By mid-morning, a single child had been found wandering incoherent through the deep green maze of the jungle. The small boy had turned his red-veined eyes on Father Castillo’s black robes, screamed the Guarani word for devil, and sobbed until bloody tears ran down his face. Father Castillo did what he could but the child had lapsed into a deathly blankness and had never woken again.

Now, the young priest exhaled wearily and looked at the faces surrounding him. Not since he and Father Gonzalez had first arrived had he seen such mistrust among the Guarani. And now there was something more in their eyes — fear … fear of him.

A dry rattling behind him caught his attention and he turned to see the medicine man, Nezu, shaking his gourd and pointing it at him, his creased lips moving in a chant and his eyes full of hatred. A small crowd had gathered, and this time they listened to his every word.

* * *

Father Castillo decided to move Father Gonzalez into the church. It was cooler within the stone structure, and far more secure. The tribe’s superstition was like a river that ran strongest just beneath the surface, and now that undercurrent was bubbling upwards in a surge of panic. It would not be long before it turned into savage action.

Father Gonzalez groaned as he was carried across the clearing. Steam seemed to rise from his sweat-damp skin wherever the dappled sunlight touched it. Despite the way the old man’s body shivered, Father Castillo thought it looked fuller, more fleshed out.

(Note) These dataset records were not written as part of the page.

/-- Settles O1: the encoder gives each recognized word for its instruction, so the decoder reads the instruction back;
each rejected word stands in the row of its class, 5, 8, 9, E or F, of the table of unrecognized encodings. -/
theorem knownWordsDecodeAsTheMapSays : Obligations.KnownWordsDecodeAsTheMapSays := by
  unfold Obligations.KnownWordsDecodeAsTheMapSays
  and_intros
  iterate 18 exact decodeWord_of_encode_eq (by decide) rfl
  · exact (decodeWord_eq_error_iff 0x5AB1).2 (.inl (by decide))
  · exact (decodeWord_eq_error_iff 0x8128).2 (.inr (.inl (by decide)))
  · exact (decodeWord_eq_error_iff 0x9AB1).2 (.inr (.inr (.inl (by decide))))
  · exact (decodeWord_eq_error_iff 0xE59F).2 (.inr (.inr (.inr (.inl (by decide)))))
  · exact (decodeWord_eq_error_iff 0xF033).2 (.inr (.inr (.inr (.inr (by decide)))))

end Sys2Proof.Proofs
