-- ==== Sys2Proof/Machine/State.lean ====
section
/-!
DEFINITION. The state of CORE (10_state R44) as plain data, the reasons a step can stop, and the state after `Reset`.
-/

namespace Sys2Proof.Machine

/-- The six fault causes (60_exceptions R210). -/
inductive Cause where
  | decodeError
  | stackOverflow
  | stackUnderflow
  | romTooLarge
  | outOfRange
  /-- Kept for its code; nothing inside CORE raises it (44 R193). -/
  | unknownKeyCode
  deriving DecidableEq, Repr

/-- What the fault latch holds once it is not `none`: the cause and 16 bits of information (10_state R37). -/
structure FaultRecord where
  cause : Cause
  info : Word
  deriving DecidableEq, Repr

/-- A pulse on the tone output (60_exceptions R231). -/
inductive ToneSignal where
  | start
  | stop
  deriving DecidableEq, Repr

/-- The five events that change the state (00_scope R3). -/
inductive Event where
  /-- run one cycle (40 R120) -/
  | cycle
  /-- one 60 Hz timer tick (60 R230) -/
  | tick
  /-- load the key latch (60 R234) -/
  | keyRefresh (k : Word)
  /-- session reset (70 R250) -/
  | reset
  /-- load a program (70 R253) -/
  | loadRom (bytes : List Byte)
  deriving DecidableEq, Repr

/-- RAM as the bytes that differ from the reset contents, by rising address (Machine/Memory.lean; log 20). -/
abbrev Memory := List Host.Cell

/-- The state of the machine, one field for each element of 10_state R44, then the parameters, then the model's own
fields. -/
structure State where
  /-- `V[0..15]`, the general registers; `V[15]` is `VF` (10_state R20, R21) -/
  v : Vector Byte 16
  /-- `I`, the index register (R27) -/
  i : Word
  /-- `PC`, the program counter (R23) -/
  pc : Word
  /-- the live entries of `STACK`, most recent first, so the head is `STACK[SP-1]` (R28, 92 D23; log 19) -/
  stack : List Word
  /-- `DT`, the delay timer (R30) -/
  dt : Byte
  /-- `ST`, the sound timer (R31) -/
  st : Byte
  /-- `RAM[0..4095]` (R38) -/
  ram : Memory
  /-- `FB[0..2047]`, the framebuffer (R39) -/
  fb : Pixels
  /-- `KEY`, the key latch (R32) -/
  key : Word
  /-- `WAIT`, the wait-for-key latch: true is WAITING_FOR_KEY (R33) -/
  wait : Bool
  /-- `WREG`, the wait destination (R34) -/
  wreg : Reg
  /-- `KPREV`, the previous key sample (R35) -/
  kprev : Word
  /-- `TONE`, the tone latch (R36) -/
  tone : Bool
  /-- `FAULT`, the fault latch (R37) -/
  fault : Option FaultRecord
  /-- the parameters of 00_scope R8, which no step changes (log 2) -/
  cfg : Config
  /-- MODEL'S OWN: how many random bytes have been drawn, the argument of the next free value (log 3) -/
  draws : Nat
  /-- MODEL'S OWN: the tone pulses emitted since the last `Reset`, oldest first (60 R231; log 16) -/
  tones : List ToneSignal
  /-- MODEL'S OWN: the events the driver raises next, oldest first; with none listed it raises `Cycle`
  (00_scope R3, R4; log 1) -/
  pending : List Event
  deriving DecidableEq, Repr

/-- `SP`, the stack depth, 0 to 16 (10_state R28). -/
def State.sp (s : State) : Nat := s.stack.length

/-- `STACK[k]` for a live `k`, oldest entry first (10_state R28). -/
def State.stackCell (s : State) (k : Nat) : Option Word := s.stack.reverse[k]?

/-- Reasons for the run to stop with a fault outside the machine. There are none, and that is safe: every fault of
60_exceptions R210 is latched in `State.fault` by a NEXT state (R212), and a `Cycle` after it is a next state
that changes nothing (R217). Nobody raises a `Fault`. Log 4. -/
inductive Fault : Type
  deriving DecidableEq, Repr

/-- Reasons for the model to give no meaning. -/
inductive Refusal where
  /-- Raised by an arm of `exec` whose instruction has no meaning yet; safe, since nothing follows from it. No arm
  of this model raises it. -/
  | notModelled (mnemonic : String)
  deriving DecidableEq, Repr

/-- What one step, or one instruction, answers. -/
abbrev Result := Host.Outcome State Fault Refusal

/-- The state right after `Reset` (10_state R44, 70 R250): every register zero, `PC` = 512, RAM at its reset contents
(nothing listed), the display clear, the engine running, no fault; the parameters at the spec's defaults. -/
def State.reset : State where
  v := Vector.replicate 16 0
  i := 0
  pc := 512
  stack := []
  dt := 0
  st := 0
  ram := []
  fb := Vector.replicate 32 0
  key := 0
  wait := false
  wreg := 0
  kprev := 0
  tone := false
  fault := none
  cfg := {}
  draws := 0
  tones := []
  pending := []

end Sys2Proof.Machine
end

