-- ==== Sys2Proof/Machine/Ops.lean ====
section
/-!
DEFINITION. The shared operations: reading and writing each element of state, raising a fault, the checked memory
primitives, the call stack, and the ways `PC` moves.
-/

namespace Sys2Proof.Machine

/-! ### Elements of state, one writer each -/

/-- `V[x]` (00_scope R11). -/
def State.reg (s : State) (x : Reg) : Byte := s.v[x.toNat]

/-- `V[x] <- b` (00_scope R11). -/
def State.setReg (s : State) (x : Reg) (b : Byte) : State := { s with v := s.v.set x.toNat b x.isLt }

/-- `VF`, the same register as `V[15]` (00_scope R11). -/
abbrev flagReg : Reg := 15#4

/-- The result to `V[x]` first and then the flag to `VF`, so with `x = 15` the flag remains (00_scope R13, 41 R144). -/
def State.setResultFlag (s : State) (x : Reg) (result flag : Byte) : State :=
  (s.setReg x result).setReg flagReg flag

/-- All the general registers at once. -/
def State.setRegs (s : State) (v : Vector Byte 16) : State := { s with v := v }

/-- `I <- a`. -/
def State.setI (s : State) (a : Word) : State := { s with i := a }

/-- `PC <- a`. -/
def State.setPc (s : State) (a : Word) : State := { s with pc := a }

/-- The call stack becomes `l`. -/
def State.setStack (s : State) (l : List Word) : State := { s with stack := l }

/-- `DT <- b`. -/
def State.setDt (s : State) (b : Byte) : State := { s with dt := b }

/-- `ST <- b`. -/
def State.setSt (s : State) (b : Byte) : State := { s with st := b }

/-- RAM becomes `m`. -/
def State.setRam (s : State) (m : Memory) : State := { s with ram := m }

/-- The framebuffer becomes `p`. -/
def State.setFb (s : State) (p : Pixels) : State := { s with fb := p }

/-- `KPREV <- k`. -/
def State.setKprev (s : State) (k : Word) : State := { s with kprev := k }

/-- `WAIT <- w`. -/
def State.setWait (s : State) (w : Bool) : State := { s with wait := w }

/-- `WREG <- x`. -/
def State.setWreg (s : State) (x : Reg) : State := { s with wreg := x }

/-- One more random byte has been drawn (log 3). -/
def State.countDraw (s : State) : State := { s with draws := s.draws + 1 }

/-- The pulse `p` on the tone output, after which the level `TONE` is `level` (60 R231). -/
def State.emit (s : State) (p : ToneSignal) (level : Bool) : State :=
  { s with tone := level, tones := s.tones ++ [p] }

/-- The driver's schedule becomes `l` (log 1). -/
def State.setPending (s : State) (l : List Event) : State := { s with pending := l }

/-! ### Pixels -/

/-- `FB[i]` (10_state R39): row `i / 64`, column `i % 64`. -/
def fbGet (p : Pixels) (i : Nat) : Bool :=
  (p[i / Config.fbWidth]?.getD 0).getLsbD (i % Config.fbWidth)

/-- `FB[i] <- FB[i] ^ 1` (43 R180). -/
def fbToggle (p : Pixels) (i : Nat) : Pixels :=
  p.setIfInBounds (i / Config.fbWidth)
    (p[i / Config.fbWidth]?.getD 0 ^^^ BitVec.twoPow 64 (i % Config.fbWidth))

/-- All pixels 0 (43 R181). -/
def fbClear : Pixels := Vector.replicate 32 0

/-! ### Faults -/

/-- `raise cause(info)`: latch the fault and change nothing else (60_exceptions R212). This is the machine's only
exception entry; there is no return from it but `Reset` (R220). -/
def State.raise (s : State) (f : FaultRecord) : State := { s with fault := some f }

/-- An instruction whose checks come before its writes: it has its effect, or it faults with no effect (60 R212, R219). -/
def State.complete (s : State) : Except FaultRecord State → Result
  | .ok t => .next t
  | .error f => .next (s.raise f)

/-- The cause codes (60_exceptions R210). -/
def Cause.code : Cause → BitVec 3
  | .decodeError => 1
  | .stackOverflow => 2
  | .stackUnderflow => 3
  | .romTooLarge => 4
  | .outOfRange => 5
  | .unknownKeyCode => 6

/-! ### Memory primitives -/

/-- The fault of an access that starts at `addr` and reaches past RAM, with the least offending address (20_memory R66). -/
def outOfRangeAt (addr : Nat) : FaultRecord := ⟨.outOfRange, BitVec.ofNat 16 (max addr Config.ramSize)⟩

/-- `CheckRange(addr, n)`: over the integers, nothing to check when `n = 0` (20_memory R66, R68). -/
def checkRange (addr n : Nat) : Except FaultRecord Unit :=
  if n = 0 ∨ addr + n ≤ Config.ramSize then .ok () else .error (outOfRangeAt addr)

/-- `MemRead(addr, 1)` (20_memory R64). -/
def State.memReadByte (s : State) (addr : Nat) : Except FaultRecord Byte := do
  checkRange addr 1
  return s.ram.read addr

/-- `MemRead(addr, 2)`: big-endian (20_memory R64, R69). -/
def State.memReadWord (s : State) (addr : Nat) : Except FaultRecord Word := do
  checkRange addr 2
  return wordOfBytes (s.ram.read addr) (s.ram.read (addr + 1))

/-- `MemWrite(addr, 1, b)` (20_memory R65). -/
def State.memWriteByte (s : State) (addr : Nat) (b : Byte) : Except FaultRecord State := do
  checkRange addr 1
  return s.setRam (s.ram.write addr b)

/-- Instruction fetch (20_memory R67): it does not change `PC`. -/
def State.fetch (s : State) : Except FaultRecord Word := s.memReadWord s.pc.toNat

/-- The word that stands at `PC`, read without a check. -/
def State.wordAtPc (s : State) : Word :=
  wordOfBytes (s.ram.read s.pc.toNat) (s.ram.read (s.pc.toNat + 1))

/-! ### Call stack -/

/-- `Push(a)` (10_state R28). -/
def State.push (s : State) (a : Word) : Except FaultRecord State :=
  if Config.stackDepth ≤ s.sp then .error ⟨.stackOverflow, 0⟩ else .ok (s.setStack (a :: s.stack))

/-- `Pop()` (10_state R28). -/
def State.pop (s : State) : Except FaultRecord (Word × State) :=
  match s.stack with
  | [] => .error ⟨.stackUnderflow, 0⟩
  | a :: l => .ok (a, s.setStack l)

/-! ### Moving PC (40 R121) -/

/-- The default advance, `PC + 2`. -/
def State.advance (s : State) : State := s.setPc (s.pc + 2)

/-- A skip: `PC + 4` when the condition holds, the default advance when it does not. -/
def State.skipIf (s : State) (c : Bool) : State := s.setPc (if c then s.pc + 4 else s.pc + 2)

end Sys2Proof.Machine
end

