-- ==== Sys2Proof/Safety.lean ====
section
/-!
DEFINITION. The terms claims use: a safe state, the parts of a state and what a change leaves alone, the access matrix
of 10_state R46, and the invariant of the machine.
-/

namespace Sys2Proof.Machine

/-- A run has not gone wrong: no fault is latched (60 R217: "a model treats it as gone wrong for every claim"). -/
def Safe (s : State) : Prop := s.fault = none

/-- The engine is ready to fetch: neither faulted nor waiting (40 R120 steps 1 and 2). -/
def Running (s : State) : Prop := s.fault = none ∧ s.wait = false

/-- The parts of a state, memory byte by byte and registers one by one. -/
inductive Part where
  | v (r : Reg)
  | i
  | pc
  | stack
  | dt
  | st
  | ram (a : Nat)
  | fb
  | key
  | wait
  | wreg
  | kprev
  | tone
  | fault
  | cfg
  | draws
  | tones
  | pending
  deriving DecidableEq, Repr

/-- The part holds the same in both states; a byte of memory is what reading its address gives. -/
def Part.same : Part → State → State → Prop
  | .v r, s, t => t.reg r = s.reg r
  | .i, s, t => t.i = s.i
  | .pc, s, t => t.pc = s.pc
  | .stack, s, t => t.stack = s.stack
  | .dt, s, t => t.dt = s.dt
  | .st, s, t => t.st = s.st
  | .ram a, s, t => t.ram.read a = s.ram.read a
  | .fb, s, t => t.fb = s.fb
  | .key, s, t => t.key = s.key
  | .wait, s, t => t.wait = s.wait
  | .wreg, s, t => t.wreg = s.wreg
  | .kprev, s, t => t.kprev = s.kprev
  | .tone, s, t => t.tone = s.tone
  | .fault, s, t => t.fault = s.fault
  | .cfg, s, t => t.cfg = s.cfg
  | .draws, s, t => t.draws = s.draws
  | .tones, s, t => t.tones = s.tones
  | .pending, s, t => t.pending = s.pending

/-- From `s` to `t` only the parts in `w` may have changed: every other register, every other byte of memory and
every other element holds the same. -/
def ChangesOnly (w : Part → Prop) (s t : State) : Prop := ∀ p, ¬ w p → p.same s t

/-- The byte at `a` is one of the `n` bytes from the address in `I` up (42 R160). -/
def InDataRange (s : State) (n a : Nat) : Prop := s.base ≤ a ∧ a < s.base + n

/-- The access that an instruction makes through `I`, in bytes (20_memory R72). -/
def dataLength : Instr → Nat
  | .draw _ _ n => n.toNat
  | .bcd _ => 3
  | .regdump x => bulkCount x
  | .regload x => bulkCount x
  | _ => 0

/-- The columns marked W of 10_state R46, with `PC`, for an instruction that does not fault. `LOAD Vx,K` does not
move `PC`; the cells marked (W) stand under their condition. -/
def Writes (i : Instr) (s : State) (p : Part) : Prop :=
  match i with
  | .clear => p = .fb ∨ p = .pc
  | .ret | .call _ => p = .stack ∨ p = .pc
  | .jump _ | .jumpV0 _ | .seImm _ _ | .sneImm _ _ | .seReg _ _ | .sneReg _ _ | .skp _ | .sknp _ => p = .pc
  | .loadImm x _ | .addImm x _ | .loadReg x _ | .orReg x _ | .andReg x _ | .xorReg x _ | .loadFromDt x =>
    p = .v x ∨ p = .pc
  | .addReg x _ | .sub x _ | .shr x _ | .subn x _ | .shl x _ => p = .v x ∨ p = .v flagReg ∨ p = .pc
  | .loadI _ | .addI _ | .loadFont _ => p = .i ∨ p = .pc
  | .rand x _ => p = .v x ∨ p = .draws ∨ p = .pc
  | .draw _ _ _ => p = .fb ∨ p = .v flagReg ∨ p = .pc
  | .loadKey _ => p = .wait ∨ p = .wreg ∨ p = .kprev
  | .loadDt _ => p = .dt ∨ p = .pc
  | .loadSt _ => p = .st ∨ p = .pc
  | .bcd _ => (∃ a, p = .ram a ∧ InDataRange s 3 a) ∨ p = .pc
  | .regdump x =>
    (∃ a, p = .ram a ∧ InDataRange s (bulkCount x) a) ∨ (p = .i ∧ s.cfg.indexIncrementOnBulk = true) ∨ p = .pc
  | .regload x =>
    (∃ r : Reg, p = .v r ∧ r.toNat ≤ x.toNat) ∨ (p = .i ∧ s.cfg.indexIncrementOnBulk = true) ∨ p = .pc

/-- The columns marked R of 10_state R46, with `PC`; the bulk transfers also read their parameter, and `RAND` the
counter that names its draw. -/
def Reads (i : Instr) (s : State) (p : Part) : Prop :=
  match i with
  | .clear | .jump _ | .loadImm _ _ | .loadI _ => p = .pc
  | .ret | .call _ => p = .stack ∨ p = .pc
  | .jumpV0 _ => p = .v 0 ∨ p = .pc
  | .seImm x _ | .sneImm x _ | .addImm x _ => p = .v x ∨ p = .pc
  | .seReg x y | .sneReg x y | .orReg x y | .andReg x y | .xorReg x y | .addReg x y | .sub x y | .subn x y =>
    p = .v x ∨ p = .v y ∨ p = .pc
  | .loadReg _ y | .shr _ y | .shl _ y => p = .v y ∨ p = .pc
  | .rand _ _ => p = .draws ∨ p = .pc
  | .draw x y n =>
    p = .v x ∨ p = .v y ∨ p = .i ∨ (∃ a, p = .ram a ∧ InDataRange s n.toNat a) ∨ p = .fb ∨ p = .pc
  | .skp x | .sknp x => p = .v x ∨ p = .key ∨ p = .pc
  | .loadFromDt _ => p = .dt ∨ p = .pc
  | .loadKey _ => p = .key ∨ p = .pc
  | .loadDt x | .loadSt x | .loadFont x => p = .v x ∨ p = .pc
  | .addI x | .bcd x => p = .v x ∨ p = .i ∨ p = .pc
  | .regdump x => (∃ r : Reg, p = .v r ∧ r.toNat ≤ x.toNat) ∨ p = .i ∨ p = .cfg ∨ p = .pc
  | .regload x => (∃ a, p = .ram a ∧ InDataRange s (bulkCount x) a) ∨ p = .i ∨ p = .cfg ∨ p = .pc

/-- The sprite of `DRAW Vx,Vy,N` has a set bit that lands on pixel `(px, py)`: the sprite row is the distance down
from the start row modulo 32, the sprite column the distance right from the start column modulo 64 (43 R182, R184). -/
def SpriteCovers (s : State) (x y : Reg) (n : BitVec 4) (px py : Nat) : Bool :=
  let r := (py + Config.fbHeight - s.spriteY y) % Config.fbHeight
  let j := (px + Config.fbWidth - s.spriteX x) % Config.fbWidth
  decide (r < n.toNat) && decide (j < 8) && (s.ram.read (s.base + r)).getLsbD (7 - j)

/-- The level that a history of tone pulses implies, from silence; `none` when starts and stops do not alternate,
beginning with a start (60 R231). -/
def replayTones : Bool → List ToneSignal → Option Bool
  | level, [] => some level
  | false, .start :: l => replayTones true l
  | true, .stop :: l => replayTones false l
  | _, _ :: _ => none

/-- The fault latch holds what 60 R210 says a cause records. -/
def FaultRecord.Proper (f : FaultRecord) : Prop :=
  match f.cause with
  | .decodeError => Word.legal f.info = false
  | .outOfRange => Config.ramSize ≤ f.info.toNat
  | .stackOverflow | .stackUnderflow | .romTooLarge => f.info = 0
  | .unknownKeyCode => False

/-- Control state stays in its bounds: at most 16 return addresses, none above 4096, `PC` at most 4350 so that it
never wraps (10_state R26, R28), and a waiting engine stands at an instruction it could fetch (40 R120, 44 R194). -/
def ControlInv (s : State) : Prop :=
  s.sp ≤ Config.stackDepth ∧ (∀ a ∈ s.stack, a.toNat ≤ 4096) ∧ s.pc.toNat ≤ 4350 ∧
    (s.wait = true → s.pc.toNat ≤ 4094)

/-- The tone level is what the pulses imply, starts and stops alternating from a start (60 R231). -/
def ToneInv (s : State) : Prop := replayTones false s.tones = some s.tone

/-- A latched fault is one that a rule raises, with the information it records (60 R210, 44 R193). -/
def FaultInv (s : State) : Prop := ∀ f, s.fault = some f → f.Proper

/-- The driver's next event is a `Cycle`, and `rest` is what it raises after it (log 1). -/
def CycleNext (s : State) (rest : List Event) : Prop :=
  (s.pending = [] ∧ rest = []) ∨ s.pending = .cycle :: rest

/-- The next step executes the instruction `i` (40 R120 steps 1 to 6). -/
def Executes (s : State) (i : Instr) : Prop :=
  (∃ rest, CycleNext s rest) ∧ Running s ∧ s.pc.toNat + 2 ≤ Config.ramSize ∧ decode s.wordAtPc = .op i

/-- The next event is a `Reset`. -/
def ResetNext (s : State) : Prop := ∃ rest, s.pending = .reset :: rest

end Sys2Proof.Machine
end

The faces of the men carrying the stretcher were twisted in disgust. None of the Guarani wanted to be near the old priest, or even look at him. It was if they believed he was somehow responsible for the turning fortunes of the village.

Garbled words bubbled up from deep inside the man and Castillo leaned close to his lips to hear. ‘La estrella nos quema.’ Castillo frowned: the star burns us — the words didn’t make any sense.

The old man’s mouth hung open behind his damp beard and strange squeaks and half-words continued to tumble out.